The tournament snub came as a huge surprise to Harvard because it had been ranked ahead of Rhode Island in both the NSCAA and Soccer Buzz regional polls for the past several weeks, and ahead of Yale in the Soccer Buzz poll.
Harvard also finished a game ahead of Yale in the Ivy standings. But Ivy standings don’t directly matter in NCAA selection. Yale had a head-to-head victory over the Crimson, a better overall record, the same record against common opponents as Harvard and just as many wins over NCAA-qualifying teams, so Yale was an easy pick over Harvard by the NCAA’s criteria.
Harvard’s lack of bad losses compared to Rhode Island’s losses to teams well off the NCAA radar—Brown, St. Bonaventure and New Hampshire—led to a majority of rational human voters ranking Harvard ahead of the Rams in both polls. But the NCAA selection criteria led to a different result than voter opinion.
Both the Rams and the Crimson had the same number of wins over NCAA qualifying teams. Harvard had beaten Princeton and Central Connecticut. Rhode Island had beaten Dayton and Richmond, both teams in its conference.
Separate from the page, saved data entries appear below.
-- ==== Sys2Proof/Machine/Tallboy.lean ====
section
/-! DEFINITION. Item tracking (spec/11_item_tracking.md): items, actions, comparing and firing, timed outputs and their projection, and
the take of a port's downstream channels (R204). -/

namespace Sys2Proof.Machine

open Sys2Proof

/-! ### State -/

/-- The Tallboy with its state changed. -/
def Dev.setTall (d : Dev) (x : TallSt) : Dev := { d with tall := x }

/-- An item, if its handle is in use. -/
def Dev.item? (d : Dev) (h : Nat) : Option ItemSt := tget? d.tall.items h

/-- The device with an item's record set. -/
def Dev.setItem (d : Dev) (h : Nat) (x : ItemSt) : Dev := d.setTall { d.tall with items := tset d.tall.items h x }

/-- An action, if its index is in use. -/
def Dev.act? (d : Dev) (i : Nat) : Option ActSt := tget? d.tall.acts i

/-- The device with an action's entry set. -/
def Dev.setAct (d : Dev) (i : Nat) (x : ActSt) : Dev := d.setTall { d.tall with acts := tset d.tall.acts i x }

/-- A timed output's state. -/
def Dev.toState (d : Dev) (o : Nat) : ToSt := tget d.tall.tos o {}

/-- The device with a timed output's state set. -/
def Dev.setTo (d : Dev) (o : Nat) (x : ToSt) : Dev := d.setTall { d.tall with tos := tset d.tall.tos o x }

/-- EP_CMD is the only remote kind (R361). -/
def ActSt.remote (x : ActSt) : Bool := x.kind == 4

/-- R362: an action is live while its item is on its track. An action whose item is gone stays live until its measurement (R369). -/
def Dev.live (d : Dev) (x : ActSt) : Bool :=
  match d.item? x.item with
  | some i => i.gen != x.gen || i.trk == x.trk
  | none => true

/-- The lowest number not in a table, from `k` on. -/
def lowestFree {α : Type} : Tab α → Nat → Nat
  | [], k => k
  | (n, _) :: rest, k => if n = k then lowestFree rest (k + 1) else if n < k then lowestFree rest k else k

/-! ### Positions -/

/-- R312: the position of a track at an instant, by its last publication, in 2^-32 µm, not reduced. -/
def Dev.posAt (d : Dev) (t ns : Nat) : Int :=
  let x := d.trk t
  x.p + d.regI (R.TRACK_VEL t) * p32 * ((ns : Int) - x.tns) / 1000000000

/-- A position reduced on a modulo track. -/
def Dev.onTrack (d : Dev) (t : Nat) (p : Int) : Int :=
  match d.trackMod t with
  | some m => if 0 < m then p % m else p
  | none => p

/-- The position now. -/
def Dev.posNow (d : Dev) (t : Nat) : Int := d.onTrack t (d.posAt t d.ns)

/-- R366: the position of a track at a past instant: between the two publications around it, or from the latest one. -/
def Dev.posPast (d : Dev) (t ns : Nat) : Option Int :=
  let l := tget d.tall.pubs t []
  match l.head? with
  | none => some (d.posNow t)
  | some (t0, _) =>
    if t0 ≤ ns then some (d.onTrack t (d.posAt t ns))
    else
      match (l.zip l.tail).find? (fun e => decide (e.2.1 ≤ ns)) with
      | none => none
      | some ((tb, pb, _), (ta, pa, _)) =>
        let dp := reduce (d.trackMod t) (pb - pa)
        some (d.onTrack t (pa + (if tb = ta then 0 else dp * ((ns : Int) - ta) / ((tb : Int) - ta))))

/-- R312: the position P of a track at an instant that has passed, from the publication in force at it. -/
def Dev.posThen (d : Dev) (t ns : Nat) : Int :=
  match (tget d.tall.pubs t []).find? (fun e => decide (e.1 ≤ ns)) with
  | some (tn, p, v) => d.onTrack t (p + v * p32 * ((ns : Int) - tn) / 1000000000)
  | none => d.posNow t

/-- R362: the position q of an action, from its item's REF. -/
def Dev.actQ (d : Dev) (trk : Nat) (ref ofs : Int) : Int := d.onTrack trk ((ref + ofs) * p32)

/-! ### Freeing -/

/-- A PROJECTED action gives its timed output back, and CANCEL goes out at the next take (R369, R370). -/
def Dev.toRelease (d : Dev) (i : Nat) (x : ActSt) : Dev :=
  if x.remote && x.state == 3 && (d.toState x.toIx).act == some i then
    d.setTo x.toIx { d.toState x.toIx with act := none, cancel := some x.token }
  else if x.remote && (d.toState x.toIx).act == some i then d.setTo x.toIx { d.toState x.toIx with act := none }
  else d

/-- An action is freed, and NACT of its item decreases (R373). -/
def Dev.freeAct (d : Dev) (i : Nat) : Dev :=
  match d.act? i with
  | none => d
  | some x =>
    let d1 := d.toRelease i x
    let d2 := d1.setTall { d1.tall with acts := tdel d1.tall.acts i, fires := d1.tall.fires.filter (fun f => f.act != i) }
    match d2.item? x.item with
    | some it => if it.gen == x.gen then d2.setItem x.item { it with acts := it.acts.map (fun a => if a == some i then none else a) } else d2
    | none => d2

/-- The actions of an item by index. -/
def ItemSt.held (x : ItemSt) : List Nat := x.acts.filterMap id

/-- A crossing of the action waits to be issued (R372). -/
def Dev.queued (d : Dev) (i : Nat) : Bool := d.tall.fires.any (fun f => f.act == i)

/-- R369: an item is freed with every action of it that is not COMMITTED. What has been crossed still fires (R372, R374). -/
def Dev.removeItem (d : Dev) (h : Nat) : Dev :=
  match d.item? h with
  | none => d
  | some it =>
    let d1 := d.each it.held (fun d i => match d.act? i with
      | some x => if x.state == 4 || d.queued i then d else d.freeAct i
      | none => d)
    d1.setTall { d1.tall with items := tdel d1.tall.items h }

/-! ### Events (R389) -/

/-- A Tallboy event of an action: the handle as SOURCE, the action slot, then further items. -/
def Dev.actEv (d : Dev) (code sev : Nat) (x : ActSt) (data : List Word) : Dev := d.evObj code sev x.item (wN x.slot :: data)

/-- A position of 2^-32 µm in whole µm. -/
def um (p : Int) : Int := p / p32

/-! ### Comparing (R371) -/

/-- R371: whether a step from `p` by `dp` crosses q: the start is exclusive, the end inclusive. -/
def steps (m : Option Int) (q p dp : Int) : Bool :=
  let g := reduce m (q - p)
  if 0 < dp then decide (0 < g) && decide (g ≤ dp) else decide (dp ≤ g) && decide (g < 0)

/-- R371: the crossings of one step of a track that begins at `p0` and runs by `dp` from the instant `t0` to `t1`: action, instant,
position, signed distance from the start. A step of no duration is that of a publication. -/
def Dev.stepCross (d : Dev) (t : Nat) (p0 dp : Int) (t0 t1 : Nat) : List (Nat × Nat × Int) :=
  if dp = 0 then []
  else
    let md := d.trackMod t
    let v := d.regI (R.TRACK_VEL t)
    (d.tall.acts.filter (fun e => e.2.trk == t && d.live e.2 && e.2.state != 1 && !e.2.waits && e.2.cross.isNone &&
        !d.queued e.1 && steps md e.2.q p0 dp &&
        (match e.2.wrap with | some f => f == decide (0 < dp) | none => true))).map (fun e =>
      let g := reduce md (e.2.q - p0)
      let n := if t1 ≤ t0 || v = 0 then t1
        else
          let w := (g.natAbs * 1000000000 + v.natAbs * 2 ^ 32 - 1) / (v.natAbs * 2 ^ 32)
          min t1 (t0 + (w + 1) / 2 * 2)
      (e.1, n, d.onTrack t (p0 + (if t1 ≤ t0 then dp else v * p32 * ((n : Int) - t0) / 1000000000))))

/-- R372: a crossing's place in the order: instant, then track, then position in the direction of motion, then action index, and a
TRANSFER last within its item. -/
def fireBefore (d : Dev) (a b : FireSt) : Bool :=
  if a.ns != b.ns then decide (a.ns < b.ns)
  else
    match d.act? a.act, d.act? b.act with
    | some x, some y =>
      if x.item == y.item && x.gen == y.gen && (x.kind == 6) != (y.kind == 6) then y.kind == 6
      else if x.trk != y.trk then decide (x.trk < y.trk)
      else
        let g := reduce (d.trackMod x.trk) (y.q - x.q)
        let back := decide (d.regI (R.TRACK_VEL x.trk) < 0)
        if g = 0 then decide (a.act < b.act) else (decide (0 < g)) != back
    | _, _ => decide (a.act < b.act)

/-- A crossing put in its place in the queue. -/
def fireInsert (d : Dev) (f : FireSt) : List FireSt → List FireSt
  | [] => [f]
  | x :: rest => if fireBefore d x f then x :: fireInsert d f rest else f :: x :: rest

/-- R302, R389: an action that waited for the wrap fires late; `pos` is the position at which it does. -/
def Dev.lateWrap (d : Dev) (x : ActSt) (pos : Int) : Dev :=
  if x.wrap.isSome then (d.inc R.TALL_CNT_LATE).actEv 0x8002 3 x (wN 3 :: words64 (um x.q) ++ words64 (um pos)) else d

/-- A crossing is detected: a local action joins the queue of firings; a remote one records it (R380, R382). -/
def Dev.crossed (d : Dev) (i ns : Nat) (pos : Int) : Dev :=
  match d.act? i with
  | none => d
  | some x =>
    if x.remote then (d.setAct i { x with cross := some (ns, pos) }).lateWrap x pos
    else
      let f : FireSt := { act := i, clk := d.clk - (d.ns - ns) / 2, ns := ns, pos := pos, tag := ((d.item? x.item).map (·.tag)).getD 0 }
      -- R390: what has been crossed since the mirror point fires with REPLAY
      let d1 := if d.tall.replay then d.setAct i { x with replay := true } else d
      d1.setTall { d1.tall with fires := fireInsert d1 f d1.tall.fires }

/-- R371: a track is compared up to now: the step since the last comparison. In P3 tracks are held and nothing is crossed, and a new active
unit compares from its first track update on (R390). -/
def Dev.scan (d : Dev) (t : Nat) : Dev :=
  if decide (3 ≤ d.pstate) || d.tall.replay then d
  else
    let x := d.trk t
    let now := d.posNow t
    match tget? d.tall.seen t with
    | none => d.setTall { d.tall with seen := tset d.tall.seen t now }
    | some p0 =>
      let dp := reduce (d.trackMod t) (now - p0)
      let v := d.regI (R.TRACK_VEL t)
      -- the step starts where the track stood at p0 by the present law, not before the publication
      let t0 := if v = 0 then d.ns else max x.tns (d.ns - dp.natAbs * 1000000000 / (v.natAbs * 2 ^ 32))
      let cs := d.stepCross t p0 dp t0 d.ns
      let d1 := d.setTall { d.tall with seen := tset d.tall.seen t now }
      d1.each cs (fun d c => d.crossed c.1 c.2.1 c.2.2)

/-- R371: the step of a publication, from the position compared last to the one published. -/
def Dev.scanJump (d : Dev) (t : Nat) : Dev :=
  let now := d.posNow t
  match tget? d.tall.seen t with
  | none => d.setTall { d.tall with seen := tset d.tall.seen t now }
  | some p0 =>
    let dp := reduce (d.trackMod t) (now - p0)
    let cs := d.stepCross t p0 dp d.ns d.ns
    (d.setTall { d.tall with seen := tset d.tall.seen t now }).each cs (fun d c => d.crossed c.1 c.2.1 c.2.2)

/-- The tracks of the image. -/
def Dev.tracks (d : Dev) : List Nat := d.img.tracks.map (·.track)

/-- Every track is compared up to now. -/
def Dev.scanAll (d : Dev) : Dev := d.each d.tracks (fun d t => d.scan t)

/-! ### Arming (R368) -/

/-- The late policy of an action: 1 FIRE_LATE, 2 DISCARD, 3 WAIT_WRAP. -/
def Dev.actPolicy (d : Dev) (x : ActSt) : Nat := if x.pol == 0 then d.fld (R.TRACK_CFG x.trk) F.TRACK_CFG.DEFLATE else x.pol

/-- R301, R368: whether a live action's position is passed now. -/
def Dev.actPassed (d : Dev) (x : ActSt) : Bool :=
  passed (d.trackMod x.trk) x.q (d.posNow x.trk) (d.regI (R.TRACK_VEL x.trk))

/-- R301, R302, R368: a live action is tested as it is armed. None: it is discarded. -/
def Dev.armAct (d : Dev) (i : Nat) (x : ActSt) : Option Dev :=
  let p := d.posNow x.trk
  let fwd := decide (0 ≤ d.regI (R.TRACK_VEL x.trk))
  let base := { x with state := if x.state == 3 then 3 else 2, wrap := none, cross := none }
  if d.actPassed x then
    let pol := d.actPolicy x
    let log (d : Dev) : Dev := (d.inc R.TALL_CNT_LATE).actEv 0x8002 3 x (wN pol :: words64 (um x.q) ++ words64 (um p))
    match pol with
    | 1 =>
      if x.remote then some (log (d.setAct i { base with q := p, late := true, cross := some (d.ns, p) }))
      else some ((log (d.setAct i { base with q := p })).crossed i d.ns p)
    | 3 => some (d.setAct i { base with wrap := some fwd })
    | _ => none
  else
    let d1 := d.setAct i base
    -- a position that is reached fires at once
    some (if x.q = p then d1.crossed i d.ns p else d1)

/-- R302: an action is discarded: counted and logged. -/
def Dev.discard (d : Dev) (x : ActSt) : Dev := (d.inc R.TALL_CNT_DISC).actEv 0x8003 3 x []

/-- R368, R369: a live action is tested as if armed; one that is discarded is freed. -/
def Dev.retestAct (d : Dev) (i : Nat) : Dev :=
  match d.act? i with
  | none => d
  | some x =>
    match d.armAct i x with
    | some e => e
    | none => (d.discard x).freeAct i

/-- R370: what a TRANSFER brought to a track that was not valid is tested once the track updates again. -/
def Dev.endWait (d : Dev) (t : Nat) : Dev :=
  if !d.bit (R.TRACK_STAT t) F.TRACK_STAT.VALID then d
  else d.each d.tall.acts (fun d e =>
    if e.2.waits && e.2.trk == t then (d.setAct e.1 { e.2 with waits := false }).retestAct e.1 else d)

/-- R312, R366: after a track update the publications are kept, the last 8,192 of each track, and the step of each is compared. -/
def Dev.publish (d : Dev) : Dev :=
  let d1 := d.each d.tracks (fun d t =>
    let x := d.trk t
    let l := tget d.tall.pubs t []
    ((d.setTall { d.tall with pubs := tset d.tall.pubs t (((x.tns, x.p, d.regI (R.TRACK_VEL t)) :: l).take 8192) }).scanJump t).endWait t)
  d1.setTall { d1.tall with replay := false }

/-! ### Firing (R370, R372 to R374) -/

/-- R370: a TRANSFER to another track, or the removal of the item. -/
def Dev.transfer (d : Dev) (x : ActSt) (ns : Nat) : Dev :=
  match d.item? x.item with
  | none => d
  | some it =>
    if it.gen != x.gen then d
    else if x.target == 0xFF then d.removeItem x.item
    else
      let k := x.target
      let ref := um (d.onTrack k (d.posAt k ns - signed 32 x.arg0 * p32))
      let d1 := d.setItem x.item { it with trk := k, ref := ref, xfrTime := ns % 2 ^ 32 }
      let d2 := d1.each it.held (fun d i => match d.act? i with
        | some y =>
          if y.trk == it.trk && k != it.trk && y.state != 4 then
            ((d.inc R.TALL_CNT_DROP).actEv 0x8005 3 y [1]).freeAct i
          else d
        | none => d)
      let ok := d.bit (R.TRACK_STAT k) F.TRACK_STAT.VALID
      d2.each it.held (fun d i => match d.act? i with
        | some y =>
          if y.trk == k && y.state != 4 && !d.queued i then
            let y1 := { y with q := d.actQ k ref y.ofs, state := if y.state == 3 then 3 else 2, waits := !ok }
            if ok then (d.setAct i y1).retestAct i else d.setAct i y1
          else d
        | none => d)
Harvard would have been helped out significantly had the women’s selection criteria been more like the men’s. Unlike the women’s committee, the men’s committee uses as the main selection criteria an adjusted rating-percentage-index that additionally rewards good wins and penalizes bad losses. Since Harvard had no bad losses and Rhode Island had several, Harvard would have been clearly helped by that format.
Also, unlike the women’s committee, the men’s committee doesn’t use records against teams in the tournament and records against teams under selection consideration as selection criteria. Because of these two criteria, it’s actually possible for a team to be penalized more for a loss against a team above .500 than a loss against a sub-500 team.
The NCAA also happened to save money by selecting Rhode Island over Harvard, too. Had Harvard been selected, it would have had to have been shipped out of region, and another team would have been shipped to the region to avoid an intraconference in the first round.
While history doesn’t matter in NCAA selections, Harvard had won all four of its last NCAA first-round matches in its last four first-round appearances. When given a chance, Harvard has traditionally done well in the NCAA tournament. But there will be no chance this season.
“We had a great team this year, and for one reason or another, we didn’t pull of the wins we should have,” Butler said.